(Information provided Opens)
/-- The same before a line that begins with a load; each slot A as `i`, in cycle 5,000. -/
def loadS (i : SlotIssue) : State :=
  let c := heldS.chip 0
  onChip { c with
    cycle := 5000, waves := tmap c.waves (fun _ w => { w with issueA := i })
    dram := memPut c.dram 0x10000 (leBytes 64 (lineOf ((encode (.ld (opsM (.lane 4) (.unif 2) .none 0 0 .b32 0))).getD nopWord))) }

/-- IssueEvents: every clause. -/
theorem meets_issue_events :
    let fs := gearS (.bar (opsM (.pred 0) .none .none 1 31 .b32 0)) id
    let fw := placedWave
    let bw := { placedWave with clock := 4096, buf := [{ tgt := .dram 0x1000, ty := .b32, data := [1, 2, 3, 4], quantum := 0 }] }
    let qs := gearS (.nop (ops0 0)) (fun _ => bw)
    let i : SlotIssue := { promo := 0, age := some 1, since := 4936, throttledAt := some 904, yieldEnd := some 5000, permit := false }
    let ls := loadS { i with yieldEnd := none }
    [(ls.wave? 0 0).any (fun w => ls.readyAt 0 0 w .A && !ls.heldBack 0 w .A && (w.issueOf .A).age.isSome && (w.issueOf .A).since.toNat + 64 == (ls.chip 0).cycle.toNat),
     ((loadS i).wave? 0 0).any (fun w => (w.issueOf .A).yieldEnd == some 5000 && ((loadS i).chip 0).cycle == 5000),
     (ls.wave? 0 1).any (fun w => ls.heldBack 0 w .A && (w.issueOf .A).throttledAt == some 904),
     (heldS.portList 0 0).map (fun x => (x.wno, x.slot)) == [(0, .A), (1, .A)],
     fs.wave? 0 0 == some fw && (fs.chip 0).fgear 0 && (fs.chip 0).atSync fs.tick fw .A && !fs.pathParked 0 0 fw .A &&
       !fw.ended && fw.turn.isNone && (fw.path? .A).all (fun q => !fs.barIdle 0 0 fw .A q) && fs.otherReady 0 fw .A && fs.gridLive 0 && !fw.hmode && (fs.parties 0).all (fun e => decide (e.1 = .wave 0 0)),
     decide (256 ≤ ((ls.chip 0).cycle - ((ls.chip 0).core 0).shiftAt).toNat), ((heldS.chip 0).core 0).l1.length == 1,
     qs.chips.any (fun e => e.2.fgear 0) && qs.quantumDue 0 && qs.wave? 0 0 == some bw && !qs.gone 0 (qs.chip 0) && bw.quant == qs.quantumOf 0 && qs.canWrite 0 (.dram 0x1000) 4].all id = true := by decide +kernel

/-- A packet of a type, with a payload. -/
def pktK (ty : Nat) (pl : List DWord) (st : PktStage) : StartedPkt :=
  { n := 3, hdr := BitVec.ofNat 64 (1 + 2 * ty), csig := 0, payload := pl ++ List.replicate (6 - pl.length) 0, stage := st, deps := [], code := 0, detail := 0, cause := 0,
    faultId := 0, kern := none }

/-- Queue 511 of half 1 with it: ring at 0x6000 of 4 slots, in address space 1. -/
def ringS (k : List StartedPkt) (fetch : DWord) (slot : Nat) : State :=
  onChip { served chipT with
    queues := [(1023, { ring := 0x6000, log2 := 2, asid := 1, notify := 5, fetch := fetch, doneCnt := 3, stall := false, started := k })]
    dram := memPut (memPut chipT.dram 0x6000 (leBytes 256 slot)) 0x5000 (leBytes 8 (2 ^ 63)) }

/-- The same queue, its ring on another chip. -/
def farS (k : List StartedPkt) : State :=
  let c := (ringS k 4 0).chip 0
  onChip { c with queues := tmap c.queues (fun _ x => { x with ring := 0x1000000000000 }) }

/-- The second GiB of address space 1 is host memory from 0 on. -/
def hostS (k : List StartedPkt) : State :=
  let c := (ringS k 5 0).chip 0
  let e : TlbEntry := { asid := 1, base := 0x40000000, log2 := 30, pa := 0, w := true, x := true, host := true }
  onChip { c with dram := memPut c.dram 0x21008 (leBytes 8 0x3000000000000003), clusters := tmap c.clusters (fun _ u => { u with l2tlb := e :: u.l2tlb }) }

/-- QueuePackets: every clause. -/
theorem meets_queues :
    let q := fun (s : State) => (s.chip 0).queueAt 1 511
    let starts := fun (k : StartedPkt) (ty : Nat) (res : Bool) => (q (ringS [k] 5 0)).any (fun x => x.pkt 3 == some k && k.type == ty && x.mayStart k && k.code == 0 && k.reserved == res && !((ringS [k] 5 0).chip 0).csigHost x.asid k)
    let reads := fun (s : State) (a n : Nat) (p : List Byte → Bool) => let r := s.unitBytes 0 (askPkt 1 511 3) 1 a n 0
      decide (r.1 = s) && r.2.any p
    let at_ := fun (s : State) (n a : Nat) (k : AccessKind) => unitFinds s (askPkt 1 511 n) 1 a k none (.dram a)
    let got := fun (s : State) (tg : Target) (n : Nat) => match s.unitRead 0 0 tg n with | .ok bs => bs.length == n | .error _ => false
    let goodRec := 0x10000 + 0x10000 * 2 ^ 64 + 4096 * 2 ^ 256 + 2 ^ 544
    let s := ringS [] 4 0
    let r := ringS [pktK 0 [0] .fetched] 5 goodRec
    [(q (ringS [] 5 0)).any (fun x => decide (x.notify.toNat ≤ x.fetch.toNat)),
     (q s).any (fun x => decide (x.fetch.toNat < x.notify.toNat) && !(s.chip 0).offChip 0x6000 && at_ s 4 0x6000 .unitRead) && got s (.dram 0x6000) 64 && nbit goodRec 0 == false,
     (q (farS [])).any (fun x => decide (x.fetch.toNat < x.notify.toNat) && ((farS []).chip 0).offChip 0x1000000000000) && (farS []).asks.isEmpty && (farS []).taken.isEmpty,
     starts (pktK 0 [0, 1] .fetched) 0 true, starts (pktK 1 [0, 0, 0, 0, 1] .fetched) 1 true, starts (pktK 2 [0, 0, 1] .fetched) 2 true, starts (pktK 3 [0, 0, 0, 1] .fetched) 3 true,
     starts (pktK 0 [0x80] .fetched) 0 false && starts (pktK 0 [0x6000] .fetched) 0 false,
     reads (ringS [pktK 0 [0x6000] .fetched] 5 1) 0x6000 256 (fun b => (r.chip 0).checkRec 1 (ofLe b) == some 2),
     reads r 0x6000 256 (fun b => (r.chip 0).checkRec 1 (ofLe b) == none) && (r.chip 0).rowFree && !r.barred 0 1 (pktK 0 [0x6000] .fetched) && (q r).any (fun x => x.started.all (fun j => j.stage != .waiting)),
     starts (pktK 1 [4] .fetched) 1 false && starts (pktK 1 [0x5000, 0x6000] .fetched) 1 false && reads (ringS [] 5 7) 0x5000 8 (fun b => decide (asSigned 64 (ofLe b) ≤ 0)) &&
       reads (ringS [] 5 7) 0x6000 8 (fun b => decide (0 < asSigned 64 (ofLe b))),
     (q (ringS [{ pktK 1 [] .started with deps := [0x6000] }] 5 7)).any (fun x => x.pkt 3 == some { pktK 1 [] .started with deps := [0x6000] }),
     starts (pktK 2 [4] .fetched) 2 false && starts (pktK 2 [0x1000000000000] .fetched) 2 false && (s.chip 0).offChip 0x1000000000000 && starts (pktK 2 [0x6000, 1] .fetched) 2 false &&
       at_ s 3 0x6000 .unitWrite && s.canWrite 0 (.dram 0x6000) 8 && (s.readTgt 0 (.dram 0x6000) 8).isSome && !(s.chip 0).offChip 0x6000 &&
       (s.hostSays true).isSome && (s.hostSays false).isSome && !(s.chip 0).csigHost 1 (pktK 2 [0x6000, 1] .fetched),
     (let u := hostS [{ pktK 2 [0x6000, 1] .fetched with csig := 0x40000000 }]
      let v := { u with hostAtomics := some false }
      (v.chip 0).queueAt 1 511 == (u.chip 0).queueAt 1 511 && (u.chip 0).csigHost 1 { pktK 2 [0x6000, 1] .fetched with csig := 0x40000000 } && at_ u 3 0x6000 .unitWrite &&
        v.barred 0 1 { pktK 2 [0x6000, 1] .fetched with csig := 0x40000000 }),
     starts (pktK 3 [0x5000, 0x6000, 15] .fetched) 3 false && starts (pktK 3 [0x1000000000000, 0x6000, 16] .fetched) 3 false &&
       (s.chip 0).rangeOff 0x1000000000000 16 && starts (pktK 3 [0x5000, 0x6000, 16] .fetched) 3 false && !(s.chip 0).rangeOff 0x5000 16 && !(s.chip 0).rangeOff 0x6000 16 &&
       at_ s 3 0x6000 .unitRead && at_ s 3 0x5000 .unitWrite && got s (.dram 0x6000) 16 && s.canWrite 0 (.dram 0x5000) 16,
     (q (ringS [pktK 3 [] .resolved] 5 0)).any (fun x => x.pkt 3 == some (pktK 3 [] .resolved)) && at_ s 3 0x60C0 .unitWrite && s.canWrite 0 (.dram 0x60C0) 8 && !(s.chip 0).offChip 0x60C0,
     starts (pktK 7 [] .fetched) 7 false, at_ s 3 0x5000 .unitWrite && !(s.chip 0).offChip 0x5000 && (s.readTgt 0 (.dram 0x5000) 8).isSome &&
       s.canWrite 0 (.dram 0x5000) 8, unitFinds (hostS []) (askPkt 1 511 3) 1 0x40000000 .unitWrite none (.host 0) && !((hostS []).chip 0).offChip 0x40000000 && at_ (hostS []) 3 0x60C0 .unitWrite,
     (q (ringS [{ pktK 0 [] .fetched with code := 4 }] 5 0)).any (fun x => (x.pkt 3).any (fun k => k.code == 4 && k.stage == .fetched && x.mayStart k && k.csig == 0))].all id = true := by decide +kernel

/-- A cohort of grid 0. -/
def cohortK (st : CohortAt) (blocks : List Nat) : Cohort :=
  { grow := 0, num := 1, rc := 0, first := 4, count := 2, cluster := 0, status := st, blocks := blocks, order := 1, node := none }

/-- Cohorts of cluster 0, with its lists; `f` changes the package. -/
def engineS (k : Tbl Cohort) (lat bulk : List Nat) (f : Chip → Chip) : State :=
  let c := { chipT with cohorts := k }
  onChip (f (c.setCluster 0 { c.cluster 0 with lat := lat, bulk := bulk }))

/-- Block 0 is that of a bulk cohort, on a reserved core; the latency cohort of a second grid of two tandem blocks of 16 does not fit. -/
def borrowS : State :=
  engineS [(9, { cohortK .resident [0] with count := 1 }), (8, { cohortK .pending [] with grow := 1, count := 17 })] [8] [] (fun c =>
    let g : GridRun := { grow := 1, ggen := 0, asid := 1, origin := 0, kern := { placedKern with latency := true, tandem := true }, recAddr := 0, live := true }
    let d := { c with grids := tset c.grids 1 g, savepool := 4 + 2 ^ 21 }
    d.setCluster 0 { d.cluster 0 with lres := 32 })

/-- Cluster 1 is idle, and a core of it asks cluster 0, which holds a cohort in its bulk list. -/
def stealS : State := engineS [(9, cohortK .pending [])] [] [9] (fun c => { c with steals := [{ core := 32, victim := 0 }] })

/-- A gang of one cohort whose blocks fit no core. -/
def gangS : State :=
  engineS [(9, cohortK .pending [])] [] [9] (fun c =>
    { c with grids := tmap c.grids (fun _ g => { g with kern := { g.kern with gang := true, stages := g.kern.stages.map (fun st => { st with waves := 200 }) } }) })

/-- QueueEngine: every clause. -/
theorem meets_engine :
    let p := fun (s : State) => s.chip 0
    let s := engineS [(9, cohortK .pending [])] [] [9] id
    let big := { cohortK .pending [] with count := 9, node := none }
    let full := engineS [(9, big)] [] [9] (fun c => { c with cores := (List.range 32).map (fun n => (n, { Core.reset n with retired := true })) })
    [((p stateT).cluster 0).lat.isEmpty && ((p stateT).cluster 0).bulk.isEmpty, ((p full).fits 0 big).isNone,
     (p gangS).rowPending 0 0 == [9] && ((p gangS).grid? 0).any (fun g => g.kern.gang) && ((p gangS).gangCluster [9] (cohortK .pending []) false).isNone,
     (p s).fits 0 (cohortK .pending []) == some [0, 0] && ((p s).grid? 0).any (fun g => g.kern.nbin == 0) && ((p s).cohortNeed (cohortK .pending [])).isSome,
     ((p borrowS).fits 0 { cohortK .pending [] with grow := 1, count := 17 }).isNone && (p borrowS).borrower 0 == some (9, { cohortK .resident [0] with count := 1 }) &&
       (tfind (p borrowS).blocks 0).any (fun b => !(p borrowS).blockOver 0 b && b.cores.length == 1) && (p borrowS).freeSlots.length == 4 &&
       (p borrowS).clusters.all (fun e => e.2.fit.queue.isEmpty),
     clusterOf 511 == 15 && !((p stateT).core 511).retired && ((p stateT).coreBlocks 511).isEmpty && (p stateT).steals.isEmpty,
     ((p stealS).cluster 1).bulk.isEmpty && (p stealS).stealable 0 1 == some (9, cohortK .pending [], [32, 32]),
     (p stealS).stealable 1 1 == none].all id = true := by decide +kernel

/-- A bin of grid 0 in cluster 0; its buffer is at 0x7000. -/
def binK (pending : Nat) : Bin :=
  { grow := 0, num := 5, timer := 9, cnt := 2, buf := 0x7000, node := placedKern, tail := 1023, pending := pending, held := 0, running := pending ≠ 0 }

/-- See `binK`. -/
def binS (b : List Bin) : State :=
  let c := (chipT.setWave 0 { placedWave with s := [(4, { UReg.zero with val := 5 }), (5, { UReg.zero with val := 0x40 })] })
  onChip (c.setCluster 0 { c.cluster 0 with bins := b })

/-- The row of grid 0 on this chip, all of whose blocks have ended. -/
def overS : State :=
  let c := chipT.setWave 0 { placedWave with ended := true }
  onChip { c with
    cohorts := [(9, { cohortK .resident [0] with count := 1 })], blocks := tmap c.blocks (fun _ b => { b with ended := true })
    pel := { c.pel with rep := { c.pel.rep with places := [(0, { state := .running, first := 0, count := 1, cores := 1, exec := 0 })] } } }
(Information provided Closes)
Activity: Would you return each line of the material above, unchanged, from the first one through the line where "decide (256 ≤" appears?

Result below:
/-- The same before a line that begins with a load; each slot A as `i`, in cycle 5,000. -/
def loadS (i : SlotIssue) : State :=
  let c := heldS.chip 0
  onChip { c with
    cycle := 5000, waves := tmap c.waves (fun _ w => { w with issueA := i })
    dram := memPut c.dram 0x10000 (leBytes 64 (lineOf ((encode (.ld (opsM (.lane 4) (.unif 2) .none 0 0 .b32 0))).getD nopWord))) }

/-- IssueEvents: every clause. -/
theorem meets_issue_events :
    let fs := gearS (.bar (opsM (.pred 0) .none .none 1 31 .b32 0)) id
    let fw := placedWave
    let bw := { placedWave with clock := 4096, buf := [{ tgt := .dram 0x1000, ty := .b32, data := [1, 2, 3, 4], quantum := 0 }] }
    let qs := gearS (.nop (ops0 0)) (fun _ => bw)
    let i : SlotIssue := { promo := 0, age := some 1, since := 4936, throttledAt := some 904, yieldEnd := some 5000, permit := false }
    let ls := loadS { i with yieldEnd := none }
    [(ls.wave? 0 0).any (fun w => ls.readyAt 0 0 w .A && !ls.heldBack 0 w .A && (w.issueOf .A).age.isSome && (w.issueOf .A).since.toNat + 64 == (ls.chip 0).cycle.toNat),
     ((loadS i).wave? 0 0).any (fun w => (w.issueOf .A).yieldEnd == some 5000 && ((loadS i).chip 0).cycle == 5000),
     (ls.wave? 0 1).any (fun w => ls.heldBack 0 w .A && (w.issueOf .A).throttledAt == some 904),
     (heldS.portList 0 0).map (fun x => (x.wno, x.slot)) == [(0, .A), (1, .A)],
     fs.wave? 0 0 == some fw && (fs.chip 0).fgear 0 && (fs.chip 0).atSync fs.tick fw .A && !fs.pathParked 0 0 fw .A &&
       !fw.ended && fw.turn.isNone && (fw.path? .A).all (fun q => !fs.barIdle 0 0 fw .A q) && fs.otherReady 0 fw .A && fs.gridLive 0 && !fw.hmode && (fs.parties 0).all (fun e => decide (e.1 = .wave 0 0)),
     decide (256 ≤ ((ls.chip 0).cycle - ((ls.chip 0).core 0).shiftAt).toNat), ((heldS.chip 0).core 0).l1.length == 1,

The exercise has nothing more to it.